What is AI API relay detection?+
AI API relay detection is an automated test suite that verifies whether an OpenAI-compatible API endpoint honestly executes your requests. BazaarLink Probe sends standardised probes to detect model swapping, token padding, system prompt injection, secret exfiltration, and 50 other security risks, outputting a 0–100 score.
How can I tell if a relay is swapping models?+
The most reliable method is model fingerprinting: send questions only a specific model can answer correctly (e.g. knowledge cutoff date, specific capability tests), then compare the response against the expected model. BazaarLink Probe includes these probes and automatically flags swap risks.
What is token padding?+
Token padding (token inflation) means a relay reports higher prompt_tokens or completion_tokens in the API usage field than actually consumed, causing you to overpay. Minor inflation (5–15%) is hard to spot. BazaarLink Probe detects it by comparing precisely known token counts against reported values.
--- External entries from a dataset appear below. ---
-- ==== Sys2Proof/Machine/Ops.lean ====
section
/-! DEFINITION. The named operations: the buffer's bytes, the inputs of the next call, and the ways a call comes
back. "Trap entry" for this block is the return of the call (R179): `returnInvalid` and `returnShort` are the
two ways a failure is handed back, and going on after them is `returnInvalid`'s advance and `retryWith`. -/

namespace Sys2Proof.Machine

/-! ## The buffer -/

/-- The byte at an index, if there is one (R35). -/
def Memory.read : Memory → Nat → Option Byte
  | [], _ => none
  | (k, b) :: m, a => if k = a then some b else Memory.read m a

/-- Put a byte at an index: the caller's change of its buffer between two calls (R47). The block itself writes
no memory (R43). -/
def Memory.write : Memory → Nat → Byte → Memory
  | [], a, b => [(a, b)]
  | (k, y) :: m, a, b =>
    if k < a then (k, y) :: Memory.write m a b
    else if k = a then (a, b) :: m
    else (a, b) :: (k, y) :: m

/-- Put bytes at successive indices. -/
def Memory.writeBytes : Memory → Nat → List Byte → Memory
  | m, _, [] => m
  | m, a, b :: bs => Memory.writeBytes (Memory.write m a b) (a + 1) bs

/-- A buffer of given bytes, indexed from `a`. -/
def Memory.ofBytes : Nat → List Byte → Memory
  | _, [] => []
  | a, b :: bs => (a, b) :: Memory.ofBytes (a + 1) bs

/-- The bytes from an index on, up to the first index that has none (R35: the window is `in_avail` bytes
indexed without a gap; assumption log 4). -/
def Memory.window : Memory → Nat → List Byte
  | [], _ => []
  | (k, b) :: m, a =>
    if k < a then Memory.window m a
    else if k = a then b :: Memory.window m (a + 1)
    else []

/-- The bytes of a buffer are indexed 0, 1, 2, .. without a gap (R35). -/
def Memory.contiguous (m : Memory) : Bool := m.map Prod.fst == List.range m.length

/-! ## The inputs of the next call (R29, R125) -/

/-- `in_byte[0 ..]` of the call at `off`. -/
def State.window (s : State) : List Byte := Memory.window s.mem s.off

/-- `in_avail` of the call at `off`: `n − off` (R125). -/
def State.inAvail (s : State) : Nat := s.window.length

/-- `in_addr` of the call at `off`: `(base + off) mod 2^64` (R125, D17). No output depends on it (R26). -/
def State.inAddr (s : State) : Addr := s.base + BitVec.ofNat 64 s.off

/-! ## Returns (R120, R125, R179) -/

/-- `Ok(rec, L)`: the record joins the output and the offset advances by `L` (R125). -/
def State.returnOk (s : State) (r : Record RefMnemonic) (len : Nat) : State :=
  { s with off := s.off + len, out := s.out ++ [⟨s.off, r, len⟩] }

/-- `Ok(INVALID_RECORD, L)`: the scan resumes `L` bytes later (R118, R119, R181). -/
def State.returnInvalid (s : State) (len : Nat) : State := s.returnOk invalidRecord len

/-- `Err(BufferTooShort)`: the scan returns `StoppedShort(off)`; no record and no length (R125, R180). -/
def State.returnShort (s : State) : State := { s with status := .stoppedShort s.off }

/-- The loop ends: the scan returns `Done` (R125). -/
def State.returnDone (s : State) : State := { s with status := .done }

/-- What the scan does with the result of one call (R125). -/
def State.apply (s : State) : DecodeResult RefMnemonic → State
  | .ok r len => s.returnOk r len
  | .bufferTooShort => s.returnShort

/-- The shared end of every instruction's meaning: the record of its mnemonic, groups and operands, or the
INVALID record if an operand failed, and the advance by the row's length (R115 to R119, R125). -/
def returnRecord (m : RefMnemonic) (g : GroupSet) (built : List (Except DecodeError Operand)) (len : Nat)
    (s : State) : Host.Outcome State Fault Refusal :=
  .next (s.returnOk (recordOf (.real m) g built) len)

/-! ## The caller (R125, R181) -/

/-- The start of `scan(buf, base)` (R125). -/
def State.load (buf : List Byte) (base : Addr) : State :=
  { mem := Memory.ofBytes 0 buf, base := base, off := 0, out := [], status := .running }

/-- A retry after `StoppedShort`: a longer window at the same offset, with no memory of the failed attempt
(R181). The new bytes stand after the bytes the failed call was given. A scan that did not stop short is left
as it is. -/
def State.retryWith (s : State) (more : List Byte) : State :=
  match s.status with
  | .stoppedShort _ =>
    { s with mem := Memory.writeBytes s.mem (s.off + s.inAvail) more, status := .running }
  | .running => s
  | .done => s

end Sys2Proof.Machine
end

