-- ==== Sys2Proof/Machine/Mov.lean ====
section
/-! DEFINITION. The MOV rows (43_ref_mov.md): what the decoder returns for each, destination operand first. -/

namespace Sys2Proof.Machine

/-- `MOV D[a], const4` (R140). -/
def execMovSrc (a const4 : BitVec 4) (s : State) : Host.Outcome State Fault Refusal :=
  returnRecord .mov noGroups [buildRegister .gpr a.toNat, buildImmediate .signed const4.toNat 4] 2 s

/-- `MOV D[a], D[b]` (R141). -/
def execMovSrr (a b : BitVec 4) (s : State) : Host.Outcome State Fault Refusal :=
  returnRecord .mov noGroups [buildRegister .gpr a.toNat, buildRegister .gpr b.toNat] 2 s

/-- `MOV E[a], const4`; an odd `a` gives the INVALID record (R143). -/
def execMovESrc (a const4 : BitVec 4) (s : State) : Host.Outcome State Fault Refusal :=
  returnRecord .mov noGroups [buildRegister .ext a.toNat, buildImmediate .signed const4.toNat 4] 2 s

/-- `MOV D[c], const16` (R142). -/
def execMovRlc (c : BitVec 4) (const16 : BitVec 16) (s : State) : Host.Outcome State Fault Refusal :=
  returnRecord .mov noGroups [buildRegister .gpr c.toNat, buildImmediate .signed const16.toNat 16] 4 s

end Sys2Proof.Machine
end

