/-! ## Fetching a word stored little-endian (R38, R41, R111 to R113) -/

/-- R38: a read inside the stored bytes is that many low bytes of the number, whatever follows. -/
theorem memRead_leBytes (v : Nat) (rest : List Byte) {k n : Nat} (h : k ≤ n) :
    memRead (leBytes n v ++ rest) 0 k = some (v % 256 ^ k) := by
  have hwin : 0 + k ≤ (leBytes n v ++ rest).length := by
    rw [List.length_append, leBytes_length]; omega
  rw [memRead, if_pos hwin, List.drop_zero, List.take_append_of_le_length (by rwa [leBytes_length]),
    leBytes_take v h, leValue_leBytes]

theorem fetchWord_halfword {w : BitVec 16} (rest : List Byte) (hbit : w.getLsbD 0 = false) :
    fetchWord (leBytes 2 w.toNat ++ rest) = .ok (2, w.setWidth 32) := by
  have hread := memRead_leBytes w.toNat rest (Nat.le_refl 2)
  rw [Nat.mod_eq_of_lt (show w.toNat < 256 ^ 2 from w.isLt)] at hread
  rw [fetchWord_of_lenClass_two hread
    ((lenClass_eq_ite_testBit _).trans (if_neg (ne_true_of_eq_false hbit))), BitVec.ofNat_toNat]

theorem fetchWord_fullword {w : Word} (rest : List Byte) (hbit : w.getLsbD 0 = true) :
    fetchWord (leBytes 4 w.toNat ++ rest) = .ok (4, w) := by
  have hread := memRead_leBytes w.toNat rest (Nat.le_refl 4)
  rw [Nat.mod_eq_of_lt (show w.toNat < 256 ^ 4 from w.isLt)] at hread
  have hlow : (w.toNat % 256 ^ 2).testBit 0 = true := by
    rw [show 256 ^ 2 = 2 ^ 16 from rfl, Nat.testBit_mod_two_pow]
    exact hbit
  rw [fetchWord_of_lenClass_four (memRead_leBytes w.toNat rest (by decide))
    ((lenClass_eq_ite_testBit _).trans (if_pos hlow)) hread, BitVec.ofNat_toNat, BitVec.setWidth_eq]

theorem fetchWord_truncated_halfword (w : BitVec 16) {n : Nat} (hn : n < 2) :
    fetchWord ((leBytes 2 w.toNat).take n) = .error .bufferTooShort :=
  fetchWord_of_truncated (.inl ((List.length_take_le n _).trans_lt hn))

theorem fetchWord_truncated_fullword {w : Word} {n : Nat} (hn : n < 4) (hbit : w.getLsbD 0 = true) :
    fetchWord ((leBytes 4 w.toNat).take n) = .error .bufferTooShort := by
  rw [leBytes_take _ hn.le]
  apply fetchWord_of_truncated
  cases n with
  | zero => exact .inl Nat.zero_lt_two
  | succ k =>
    have hhead : ((leBytes (k + 1) w.toNat).headD 0).getLsbD 0 = true := by
      rw [leBytes, List.headD_cons, BitVec.getLsbD_ofNat]
      exact hbit
    rw [leBytes_length]
    rcases Nat.lt_or_ge (k + 1) 2 with hlt | hge
    · exact .inl hlt
    · exact .inr ⟨by omega, hhead⟩

namespace Machine

/-! ## The operands and the record of an instruction (R92, R96, R99, R115 to R119) -/

theorem buildRegister_gpr (n : BitVec 4) : buildRegister .gpr n.toNat = .ok (.register (dReg n)) := by
  rw [buildRegister, resolve_gpr]

/-- R83: the parity of an extended register's number is its lowest bit. -/
theorem toNat_mod_two_of_getLsbD {n : BitVec 4} {b : Bool} (h : n.getLsbD 0 = b) : n.toNat % 2 = b.toNat := by
  rw [← h, BitVec.getLsbD, Nat.toNat_testBit, pow_zero, Nat.div_one]

theorem buildRegister_ext_even {n : BitVec 4} (h : n.getLsbD 0 = false) :
    buildRegister .ext n.toNat = .ok (.register (eReg n)) := by
  rw [buildRegister, resolve_ext_even n (toNat_mod_two_of_getLsbD h)]

theorem buildRegister_ext_odd {n : BitVec 4} (h : n.getLsbD 0 = true) :
    buildRegister .ext n.toNat = .error .unknownRegister := by
  rw [buildRegister, resolve_ext_odd _ (toNat_mod_two_of_getLsbD h)]

theorem buildImmediate_signed {n : Nat} (hn : n ≠ 0) (v : BitVec n) :
    buildImmediate .signed v.toNat n = .ok (.immediate (v.signExtend 32)) := by
  rw [buildImmediate, extend_signed hn, sext_eq_signExtend (Nat.pos_of_ne_zero hn) v.isLt, BitVec.ofNat_toNat,
    BitVec.setWidth_eq]

/-- R119: one failing slot is the whole record's failure. -/
theorem recordOf_of_error_mem {M : Type} (m : Mnemonic M) (g : GroupSet)
    {built : List (Except DecodeError Operand)} {e : DecodeError} (h : .error e ∈ built) :
    recordOf m g built = invalidRecord := by
  obtain ⟨e', he'⟩ := collect_error h
  rw [recordOf, he']

/-- The record of an instruction, from its row and its own fields. -/
def instrRecord (j : Bool) (i : Instr) : Record RefMnemonic :=
  recordOf (instrRow j i).mnemonic (instrRow j i).groups (instrSlots i)

/-- R115 to R117: the record of two slots that resolve. -/
theorem instrRecord_pair (j : Bool) {i : Instr} {b b' : Except DecodeError Operand} {op op' : Operand}
    (hslots : instrSlots i = [b, b']) (h : b = .ok op) (h' : b' = .ok op') : instrRecord j i =
      ⟨(instrRow j i).mnemonic, (instrRow j i).groups, 2, OperandSlots.ofList [op, op']⟩ := by
  rw [instrRecord, hslots, h, h']
  rfl

theorem exec_eq_instrRecord (i : Instr) (s : State) :
    exec i s = .next (s.returnOk (instrRecord Config.retIsJump i) i.length) :=
  exec_eq_recordOf_instrSlots i s

/-- R114 to R117: a fetched word that decodes to an instruction gives the instruction's record. -/
theorem decode_eq_instrRecord (j : Bool) {win : List Byte} {len : Nat} {w : Word} {i : Instr} (addr : Addr)
    (hf : fetchWord win = .ok (len, w)) (hd : decodeWord len w = .ok i) :
    decode (refTable j) win addr = .ok (instrRecord j i) len := by
  obtain ⟨hl, -⟩ := fetchWord_length hf
  obtain ⟨-, hfields⟩ := fields_of_decodeWord hl hd
  rw [decode_of_dispatch_some addr hf (dispatch_of_decodeWord_ok j hl hd), entryRecord,
    build_slots_of_fields j i hfields, instrRecord]

section Windows

variable (j : Bool) (rest : List Byte) (addr : Addr) {op : BitVec 8} {i : Instr}

/-- R51, R114: a stored word of the 16-bit class, whatever follows it. -/
theorem decode_halfword {w : BitVec 16} (hop : w.extractLsb' 0 8 = op) (hbit : op.getLsbD 0 = false)
    (hd : decode16 (w.setWidth 32) = .ok i) :
    decode (refTable j) (leBytes 2 w.toNat ++ rest) addr = .ok (instrRecord j i) 2 :=
  decode_eq_instrRecord j addr (fetchWord_halfword rest ((getLsbD_zero_of_op1 hop).trans hbit)) hd

/-- R51, R114: a stored word of the 32-bit class, whatever follows it. -/
theorem decode_fullword {w : Word} (hop : w.extractLsb' 0 8 = op) (hbit : op.getLsbD 0 = true)
    (hd : decode32 w = .ok i) :
    decode (refTable j) (leBytes 4 w.toNat ++ rest) addr = .ok (instrRecord j i) 4 :=
  decode_eq_instrRecord j addr (fetchWord_fullword rest ((getLsbD_zero_of_op1 hop).trans hbit)) hd

/-- R111. -/
theorem decode_truncated_halfword (w : BitVec 16) {n : Nat} (hn : n < 2) :
    decode (refTable j) ((leBytes 2 w.toNat).take n) addr = .bufferTooShort :=
  decode_of_fetchWord_error _ addr (fetchWord_truncated_halfword w hn)

/-- R111, R113. -/
theorem decode_truncated_fullword {w : Word} {n : Nat} (hn : n < 4) (hop : w.extractLsb' 0 8 = op)
    (hbit : op.getLsbD 0 = true) : decode (refTable j) ((leBytes 4 w.toNat).take n) addr = .bufferTooShort :=
  decode_of_fetchWord_error _ addr (fetchWord_truncated_fullword hn ((getLsbD_zero_of_op1 hop).trans hbit))

end Windows

/-! ## The records of the MOV rows (R140 to R143) -/

section MovRecords

variable (j : Bool)

theorem instrRecord_movSrc (a c : BitVec 4) : instrRecord j (.movSrc a c) =
    ⟨.real .mov, ⟨false⟩, 2, OperandSlots.ofList [.register (dReg a), .immediate (c.signExtend 32)]⟩ :=
  instrRecord_pair j rfl (buildRegister_gpr a) (buildImmediate_signed (by decide) c)

theorem instrRecord_movSrr (a b : BitVec 4) : instrRecord j (.movSrr a b) =
    ⟨.real .mov, ⟨false⟩, 2, OperandSlots.ofList [.register (dReg a), .register (dReg b)]⟩ :=
  instrRecord_pair j rfl (buildRegister_gpr a) (buildRegister_gpr b)

theorem instrRecord_movRlc (c : BitVec 4) (k : BitVec 16) : instrRecord j (.movRlc c k) =
    ⟨.real .mov, ⟨false⟩, 2, OperandSlots.ofList [.register (dReg c), .immediate (k.signExtend 32)]⟩ :=
  instrRecord_pair j rfl (buildRegister_gpr c) (buildImmediate_signed (by decide) k)

variable {a : BitVec 4} (c : BitVec 4)

theorem instrRecord_movESrc_even (h : a.getLsbD 0 = false) : instrRecord j (.movESrc a c) =
    ⟨.real .mov, ⟨false⟩, 2, OperandSlots.ofList [.register (eReg a), .immediate (c.signExtend 32)]⟩ :=
  instrRecord_pair j rfl (buildRegister_ext_even h) (buildImmediate_signed (by decide) c)

theorem instrRecord_movESrc_odd (h : a.getLsbD 0 = true) : instrRecord j (.movESrc a c) = invalidRecord := by
  rw [instrRecord, instrSlots, buildRegister_ext_odd h]
  exact recordOf_of_error_mem _ _ List.mem_cons_self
What API latency is considered normal?+
TTFT (Time to First Token) under 500ms is generally healthy; over 2 seconds suggests performance issues or extra processing layers. Large models like GPT-4o average 300–800ms TTFT. BazaarLink Probe's latency test benchmarks your endpoint against baseline values.
How is BazaarLink Probe different from a ping test?+
Ping only measures network connectivity (ICMP packets). BazaarLink Probe is a full application-layer (L7) test that sends real LLM requests to verify model identity, token counts, refusal behaviour, stream format, and system prompt injection — 50 indicators ping cannot cover.
How can I use the detection results to choose a provider?+
Enter each provider's API endpoint into BazaarLink Probe and compare scores and risk flags. A higher score (closer to 100) with no red flags indicates a more trustworthy endpoint. Focus on three key indicators: model authenticity (no swapping), token accuracy (no padding), and latency performance (TTFT).